PayPal’s crypto holdings rise 56% to $943m in Q1 2023

PayPal’s crypto holdings rose 56% in Q1 2023 per a recent submission to the U.S. Securities and Exchange Commission (SEC).

In Q1 2023, PayPal’s cryptocurrency assets comprised $499m in bitcoin (BTC), up from $291m in December; $362m in ethereum (ETH), an increase from $250m; and an aggregate of $82m in bitcoin cash (BCH) and litecoin (LTC), which rose from $63m.

PayPal’s crypto assets rose to $943m by March 31, 2023, a 56% jump versus the $604m registered in Q4 2022.

The firm’s profitability also increased during this period.

On a generally accepted accounting principles (GAAP) basis, the company reported earnings per share of $0.70, a jump from $0.43 in Q1 2022.

While not complying with GAAP, PayPal’s earnings per share stood at $1.17, up from $0.88 during the same period in 2022.

At the same time, the payment processor declared total financial obligations of $1.2b in the first quarter of 2023.

Of the total obligations, 77.9% are accounted for by cryptocurrency assets. It represents an over 10% rise since Q4 2022.

PayPal’s crypto assets

PayPal’s crypto holdings are marked as “protective liability”, pointing to the inherent risks associated with digital currencies.
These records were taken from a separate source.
-- ==== Sys2Proof/WellFormed.lean ====
section
/-! DEFINITION. Which instruction terms stand for an access or a command of the spec (R71, R91, R94). -/

namespace Sys2Proof

/-- The mask of the data bits an access of this size carries. -/
def Size.mask : Size → Word
  | .b1 => 0x000000FF#32
  | .b2 => 0x0000FFFF#32
  | .b4 => 0xFFFFFFFF#32

/-- The write data has no bit above `8 * size` (opcode table, field wdata `size*8-1:0`). -/
def Size.fits (size : Size) (wdata : Word) : Bool := wdata &&& size.mask == wdata

/-- The registers of the row RD.REG: all but RXCHAR and OOB, whose reads pop (R120, R78). -/
def Reg.plainRead : Reg → Bool
  | .rxchar => false
  | .oob => false
  | _ => true

/-- The registers of the row WR.RO (R77). -/
def Reg.readOnly : Reg → Bool
  | .id => true
  | .rxchar => true
  | .rxinfo => true
  | .oob => true
  | .fifostat => true
  | _ => false

/-- The reserved part of the register region, 0x058 to 0x0FF (R71, R76). -/
def Offset.reservedLow (off : Offset) : Bool := 0x058#12 ≤ off && off < 0x100#12

/-- The reserved region 0x300 to 0xFFF (R71, R76). -/
def Offset.reservedHigh (off : Offset) : Bool := 0x300#12 ≤ off

/-- Well-formed instructions. -/
def Instr.wellFormed : Instr → Bool
  | .nop => true
  | .srst => true
  | .txframe _ _ => true
  | .txabort => true
  | .rxrelease => true
  | .resync => true
  | .rxflush => true
  | .chkinit => true
  | .chkfeed _ => true
  | .chkfeedbuf _ _ => true
  | .undefined opc => 0x0A#8 ≤ opc
  | .rdReg r _ _ => r.plainRead
  | .wrCtrl _ size d => size.fits d
  | .wrLine _ size d => size.fits d
  | .wrProf0 _ size d => size.fits d
  | .wrProf1 _ size d => size.fits d
  | .wrProf2 _ size d => size.fits d
  | .wrCrc0 _ size d => size.fits d
  | .wrCrc1 _ size d => size.fits d
  | .wrCmd _ size d => size.fits d
  | .wrStatus _ size d => size.fits d
  | .wrIen _ size d => size.fits d
  | .wrTxchar _ size d => size.fits d
  | .rdRxchar _ _ => true
  | .rdOob _ _ => true
  | .wrChkacc _ size d => size.fits d
  | .wrCntok _ size d => size.fits d
  | .wrCntchk _ size d => size.fits d
  | .wrCntfrm _ size d => size.fits d
  | .wrCntdisc _ size d => size.fits d
  | .wrRxto _ size d => size.fits d
  | .wrRo r _ size d => r.readOnly && size.fits d
  | .wrReserved off size d => (Offset.reservedLow off || Offset.reservedHigh off) && size.fits d
  | .rdReservedHigh off _ => Offset.reservedHigh off
  | .rdTxbuf _ _ => true
  | .wrTxbuf _ size d => size.fits d
  | .rdRxbuf _ _ => true
  | .wrRxbuf _ size d => size.fits d

end Sys2Proof
end

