-- ==== Sys2Proof/Tests/Slice0.lean ====
section
/-! SUPPORT. The model's own tests: well-formedness refusals, decoding of written-out words, single steps with values from
spec/95_test_vectors.md, and a witness for the hypotheses of each statement that has some. -/

namespace Sys2Proof.Tests

open Sys2Proof Sys2Proof.Machine Sys2Proof.Safety

/-! ## Helpers -/

/-- A 4-byte read. -/
def rd (off : Offset) : HostWord := .bus { dir := .read, off := off, size := 4, wdata := 0#32 }

/-- A 4-byte write. -/
def wr (off : Offset) (d : Word) : HostWord := .bus { dir := .write, off := off, size := 4, wdata := d }

/-- Profile PA of the vectors, open with CTRL 0x2F. -/
def pa : State := { State.reset with line := 0x68#32, ctrl := 0x2F#32 }

/-- Profile PC: stuffed, with an end marker. -/
def pc : State := { pa with prof0 := 0x7A1#32, prof1 := 0x03100210#32 }

/-- Profile PD: stuffed, one sync byte, XOR-8. -/
def pd : State := { pa with prof0 := 0x184#32, prof1 := 0x037D007E#32, prof2 := 0x00150003#32 }

/-- Profile PE: two sync bytes, two length bytes, big-endian. -/
def pe : State := { pa with prof0 := 0x79#32, prof1 := 0x031055AA#32, crc0 := 0xFFFF1021#32, crc1 := 0#32 }

/-- Profile PF: PC with one length byte. -/
def pf : State := { pa with prof0 := 0x7A5#32, prof1 := 0x03100210#32 }

/-- A clean character. -/
def ch (b : Byte) : Entry := { b := b, pe := false, se := false, brk := false, gap := false }

/-- The outcome is a next state with this property. -/
def nextIs (o : Host.Outcome State Fault Refusal) (p : State → Bool) : Bool :=
  match o with
  | .next t => p t
  | .fault _ => false
  | .refused _ => false

/-- The bytes 31 to 39 of the checksum vectors, from TXBUF[0] on. -/
def nineBytes : Memory :=
  [(0x100, 0x31#8), (0x101, 0x32#8), (0x102, 0x33#8), (0x103, 0x34#8), (0x104, 0x35#8), (0x105, 0x36#8),
   (0x106, 0x37#8), (0x107, 0x38#8), (0x108, 0x39#8)]

/-! ## Well-formedness: each check refuses an ill-formed term -/

theorem test_wf_undefined_below_0A : (Instr.undefined 0x09#8).wellFormed = false := by decide

theorem test_wf_plain_read_of_rxchar_or_oob :
    (Instr.rdReg .rxchar 0#2 .b4).wellFormed = false ∧ (Instr.rdReg .oob 0#2 .b4).wellFormed = false := by decide

theorem test_wf_wrRo_of_writable : (Instr.wrRo .ctrl 0#2 .b4 0#32).wellFormed = false := by decide

theorem test_wf_reserved_ranges :
    (Instr.wrReserved 0x054#12 .b4 0#32).wellFormed = false ∧ (Instr.wrReserved 0x100#12 .b4 0#32).wellFormed = false ∧
    (Instr.wrReserved 0x2FF#12 .b1 0#32).wellFormed = false ∧ (Instr.rdReservedHigh 0x2FF#12 .b1).wellFormed = false := by
  decide

theorem test_wf_data_wider_than_size :
    (Instr.wrTxbuf 0#8 .b1 0x100#32).wellFormed = false ∧ (Instr.wrRxbuf 0#8 .b2 0x10000#32).wellFormed = false ∧
    (Instr.wrCtrl 0#2 .b1 0x100#32).wellFormed = false ∧ (Instr.wrReserved 0x300#12 .b2 0x10000#32).wellFormed = false := by
  decide

/-! ## Decoding: words written out from R90, R91, R95 and the offsets of R71 -/

theorem test_decode_commands :
    decode (.cmd 0x00000000#32) = .ok .nop ∧ decode (.cmd 0x00000001#32) = .ok .srst ∧
    decode (.cmd 0x00010002#32) = .ok (.txframe 0x00#8 0x0001#16) ∧
    decode (.cmd 0x01000102#32) = .ok (.txframe 0x01#8 0x0100#16) ∧
    decode (.cmd 0x00000003#32) = .ok .txabort ∧ decode (.cmd 0x00000004#32) = .ok .rxrelease ∧
    decode (.cmd 0x00000005#32) = .ok .resync ∧ decode (.cmd 0x00000006#32) = .ok .rxflush := by decide
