-- ==== Sys2Proof/Safety.lean ====
section
/-! DEFINITION. Runs, how they end, and the words claims use (spec/60_exceptions.md R193, spec/70_reset_and_hazards.md
R231). -/

namespace Sys2Proof.Machine

/-- `t` follows from `s` by steps of `machine` (R231). Under other values of R7's parameters, the machine is `stepUnder p`. -/
inductive ReachesBy (machine : State → Host.Outcome State Fault Refusal) : State → State → Prop where
  | refl (s : State) : ReachesBy machine s s
  | tail {s t u : State} : ReachesBy machine s t → machine t = .next u → ReachesBy machine s u

/-- The run of `machine` from `s` ends, completed, in `t`: a halted state (R231). -/
def CompletedBy (machine : State → Host.Outcome State Fault Refusal) (s t : State) : Prop :=
  ReachesBy machine s t ∧ t.halted = true

/-- The run of `machine` from `s` ends, not completed, with a model-level fault (R193, R231). -/
def FaultedBy (machine : State → Host.Outcome State Fault Refusal) (s : State) (f : Fault) : Prop :=
  ∃ t, ReachesBy machine s t ∧ machine t = .fault f

/-- `t` follows from `s` by steps, at the spec's own values of the parameters. -/
def Reaches (s t : State) : Prop := ReachesBy step s t

/-- The run from `s` ends, completed, in `t`, at the spec's own values of the parameters. -/
def Completed (s t : State) : Prop := CompletedBy step s t

/-- The run from `s` ends with a model-level fault, at the spec's own values of the parameters. -/
def Faulted (s : State) (f : Fault) : Prop := FaultedBy step s f

/-- No fault is recorded: a premise of any claim about a program (R193). -/
def FaultFree (s : State) : Prop := ∀ f, ¬ Faulted s f

/-- The memory is in its canonical form. -/
def State.Canonical (s : State) : Prop := s.mem.wf

/-! ### Frames -/

/-- No general register changes. -/
def SameRegs (s t : State) : Prop := ∀ r, t.reg r = s.reg r

/-- No general register changes but `rd`. -/
def SameRegsBut (rd : Reg) (s t : State) : Prop := ∀ r, r ≠ rd → t.reg r = s.reg r

/-- No byte of memory changes. -/
def SameMemory (s t : State) : Prop := ∀ b : Word, t.readByte b = s.readByte b

/-- No byte of memory changes but the two of the word at `a`. -/
def SameMemoryBut (a : Word) (s t : State) : Prop := ∀ b : Word, b ≠ a → b ≠ a + 1 → t.readByte b = s.readByte b

/-- Nothing changes but `rd`: what LOAD, MOV and LDR leave alone. -/
def OnlyRegister (rd : Reg) (s t : State) : Prop :=
  SameRegsBut rd s t ∧ t.pc = s.pc ∧ t.sp = s.sp ∧ t.flags = s.flags ∧ t.halted = s.halted ∧ SameMemory s t

/-- Nothing changes but `rd` and the flags Z, N, O: what an arithmetic, logical or shift instruction leaves alone. -/
def OnlyResult (rd : Reg) (s t : State) : Prop :=
  SameRegsBut rd s t ∧ t.pc = s.pc ∧ t.sp = s.sp ∧ t.flags.reserved = s.flags.reserved ∧ t.halted = s.halted ∧
    SameMemory s t

/-- Nothing changes but pc: what a jump leaves alone. -/
def OnlyPc (s t : State) : Prop :=
  SameRegs s t ∧ t.sp = s.sp ∧ t.flags = s.flags ∧ t.halted = s.halted ∧ SameMemory s t

/-- Z, N and O are those of the 16-bit result `r` (R28, R32), O being 1 exactly when `o` holds. -/
def FlagsOf (r : Word) (o : Prop) (t : State) : Prop :=
  (t.flags.z = true ↔ r = 0) ∧ (t.flags.n = true ↔ r.getLsbD 15 = true) ∧ (t.flags.o = true ↔ o)

/-- The word `v` stands at `a`: its low byte at `a`, its high byte at `a + 1` (R50). -/
def HoldsWord (t : State) (a v : Word) : Prop :=
  (t.readByte a).toNat = v.toNat % 256 ∧ (t.readByte (a + 1)).toNat = v.toNat / 256

/-! ### What each instruction touches -/

/-- The instructions that write the flags (R30). -/
def writesFlags : Instr → Bool
  | .add _ _ => true
  | .sub _ _ => true
  | .and _ _ => true
  | .or _ _ => true
  | .xor _ _ => true
  | .not _ => true
  | .shl _ _ => true
  | .shr _ _ => true
  | .cmp _ _ => true
  | .nop => false
  | .load _ _ => false
  | .mov _ _ => false
  | .jmp _ => false
  | .jz _ => false
  | .jnz _ => false
  | .jn _ => false
  | .ldr _ _ => false
  | .str _ _ => false
  | .push _ => false
  | .pop _ => false
  | .call _ => false
  | .ret => false
  | .halt => false

/-- The general register an instruction writes, if any (R23). -/
def destination : Instr → Option Reg
  | .load rd _ => some rd
  | .mov rd _ => some rd
  | .add rd _ => some rd
  | .sub rd _ => some rd
  | .and rd _ => some rd
  | .or rd _ => some rd
  | .xor rd _ => some rd
  | .not rd => some rd
  | .shl rd _ => some rd
  | .shr rd _ => some rd
  | .ldr rd _ => some rd
  | .pop rd => some rd
  | .cmp _ _ => none
  | .nop => none
  | .jmp _ => none
  | .jz _ => none
  | .jnz _ => none
  | .jn _ => none
  | .str _ _ => none
  | .push _ => none
  | .call _ => none
  | .ret => none
  | .halt => none

/-- The number in an instruction that has an immediate: LOAD's value, a shift's count, the address of a jump or CALL (R84). -/
def immediate : Instr → Option Nat
  | .load _ value => some value.toNat
  | .shl _ count => some count
  | .shr _ count => some count
  | .jmp address => some address.toNat
  | .jz address => some address.toNat
  | .jnz address => some address.toNat
  | .jn address => some address.toNat
  | .call address => some address.toNat
  | .nop => none
  | .mov _ _ => none
  | .add _ _ => none
  | .sub _ _ => none
  | .and _ _ => none
  | .or _ _ => none
  | .xor _ _ => none
  | .not _ => none
  | .cmp _ _ => none
  | .ldr _ _ => none
  | .str _ _ => none
  | .push _ => none
  | .pop _ => none
  | .ret => none
  | .halt => none

/-- The address of the word an instruction stores to in the state of its execute phase, if it stores (R53, R66). -/
def storeAddress (s : State) : Instr → Option Word
  | .str rd _ => some (indirectAddress s rd)
  | .push _ => some (pushAddress s)
  | .call _ => some (pushAddress s)
  | .nop => none
  | .load _ _ => none
  | .mov _ _ => none
  | .add _ _ => none
  | .sub _ _ => none
  | .and _ _ => none
  | .or _ _ => none
  | .xor _ _ => none
  | .not _ => none
  | .shl _ _ => none
  | .shr _ _ => none
  | .cmp _ _ => none
  | .jmp _ => none
  | .jz _ => none
  | .jnz _ => none
  | .jn _ => none
  | .ldr _ _ => none
  | .pop _ => none
  | .ret => none
  | .halt => none

/-- SP after an instruction that finds it at `sp` (R33). -/
def spAfter (sp : Word) : Instr → Word
  | .push _ => sp - 2
  | .call _ => sp - 2
  | .pop _ => sp + 2
  | .ret => sp + 2
  | .nop => sp
  | .load _ _ => sp
  | .mov _ _ => sp
  | .add _ _ => sp
  | .sub _ _ => sp
  | .and _ _ => sp
  | .or _ _ => sp
  | .xor _ _ => sp
  | .not _ => sp
  | .shl _ _ => sp
  | .shr _ _ => sp
  | .cmp _ _ => sp
  | .jmp _ => sp
  | .jz _ => sp
  | .jnz _ => sp
  | .jn _ => sp
  | .ldr _ _ => sp
  | .str _ _ => sp
  | .halt => sp

/-- PC after the step that executes an instruction at `s.pc` (R25). -/
def pcAfter (s : State) : Instr → Word
  | .load _ _ => s.pc + 4
  | .jmp address => address
  | .jz address => if s.flags.z then address else s.pc + 2
  | .jnz address => if s.flags.z then s.pc + 2 else address
  | .jn address => if s.flags.n then address else s.pc + 2
  | .call address => address
  | .ret => s.readWord s.sp
  | .nop => s.pc + 2
  | .mov _ _ => s.pc + 2
  | .add _ _ => s.pc + 2
  | .sub _ _ => s.pc + 2
  | .and _ _ => s.pc + 2
  | .or _ _ => s.pc + 2
  | .xor _ _ => s.pc + 2
  | .not _ => s.pc + 2
  | .shl _ _ => s.pc + 2
  | .shr _ _ => s.pc + 2
  | .cmp _ _ => s.pc + 2
  | .ldr _ _ => s.pc + 2
  | .str _ _ => s.pc + 2
  | .push _ => s.pc + 2
  | .pop _ => s.pc + 2
  | .halt => s.pc + 2

/-- Two states that agree on everything but O and the reserved bits of FLAGS. -/
def AgreeButOverflow (s s' : State) : Prop :=
  s'.regs = s.regs ∧ s'.pc = s.pc ∧ s'.sp = s.sp ∧ s'.halted = s.halted ∧ s'.mem = s.mem ∧
    s'.flags.z = s.flags.z ∧ s'.flags.n = s.flags.n

/-! ### Accesses of a step -/

/-- The two bytes of the word at an address, if there is one (R52). -/
def wordBytes : Option Word → List Word
  | none => []
  | some a => [a, a + 1]

/-- The addresses of the bytes a step of a running machine accesses, in the order of R66: word 1; word 2, for an instruction
that has one; the word of data, for an instruction that reads or writes one. A word 1 that is no instruction's ends the step. -/
def accessedBytes (strict : Bool) (s : State) : List Word :=
  wordBytes (some s.pc) ++
    match decodeFirst strict (s.readWord s.pc) with
    | .error _ => []
    | .ok f =>
      let fetched := fetchSecond f (s.setPc (s.pc + 2))
      wordBytes (secondWordAddress f s.pc) ++ wordBytes (dataAddress fetched.2 fetched.1)

/-! ### Instructions in memory -/

/-- Four bytes of memory from pc on, the longest an instruction can be. -/
def State.bytesAtPc (s : State) : List Byte :=
  [s.readByte s.pc, s.readByte (s.pc + 1), s.readByte (s.pc + 2), s.readByte (s.pc + 3)]

/-- The one-word instruction `i` has the encoding `w`: a running machine with `w` at pc executes `i`, with pc advanced
by 2 (R11, R86). -/
def EncodedAs (i : Instr) (w : Nat) : Prop :=
  ∀ s : State, s.halted = false → s.readWord s.pc = BitVec.ofNat 16 w →
    step s = exec i (s.setPc (s.pc + 2))

/-- The two-word instruction `i` has the first word `w`: a running machine with `w` at pc executes `i` of the word at
`pc + 2`, read before anything is written, with pc advanced by 4 (R11, R66, R86). -/
def EncodedInTwoAs (i : Word → Instr) (w : Nat) : Prop :=
  ∀ s : State, s.halted = false → s.readWord s.pc = BitVec.ofNat 16 w →
    step s = exec (i (s.readWord (s.pc + 2))) (s.setPc (s.pc + 4))

end Sys2Proof.Machine

namespace Sys2Proof.Assembler

/-- The number that the operands of a statement write, a label standing for its value (R94, R95). -/
def writtenNumber (labels : List (String × Nat)) : List Operand → Option Nat
  | [.number n] => some n
  | [.label name] => labels.lookup name
  | [.register _, .number n] => some n
  | [.register _, .hashed n] => some n
  | _ => none

end Sys2Proof.Assembler
end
Overall, specific coins held remained consistent in Q1 2023.

PayPal reported:

“We offer our customers in select markets the ability to acquire, hold, exchange, send, and receive specific cryptocurrencies and to use the proceeds from crypto sales to cover purchases at checkout. These digital currencies include bitcoin, ethereum, bitcoin cash, and litecoin (collectively referred to as ‘our clients’ crypto assets’).”

PayPal uses third-parties to custody clients’ assets.

However, the publicly traded firm acknowledged potential risk for users if these entities fail to process transactions. It is a concern that was also expressed in Q4 2022’s filing.

Even so, PayPal acknowledged that no incident or withdrawal problem has been reported to date:

“Up to March 31, 2023, the Company has not faced any safeguarding loss incidents, which is why the crypto asset protective liability and the corresponding protective asset were documented with identical values.”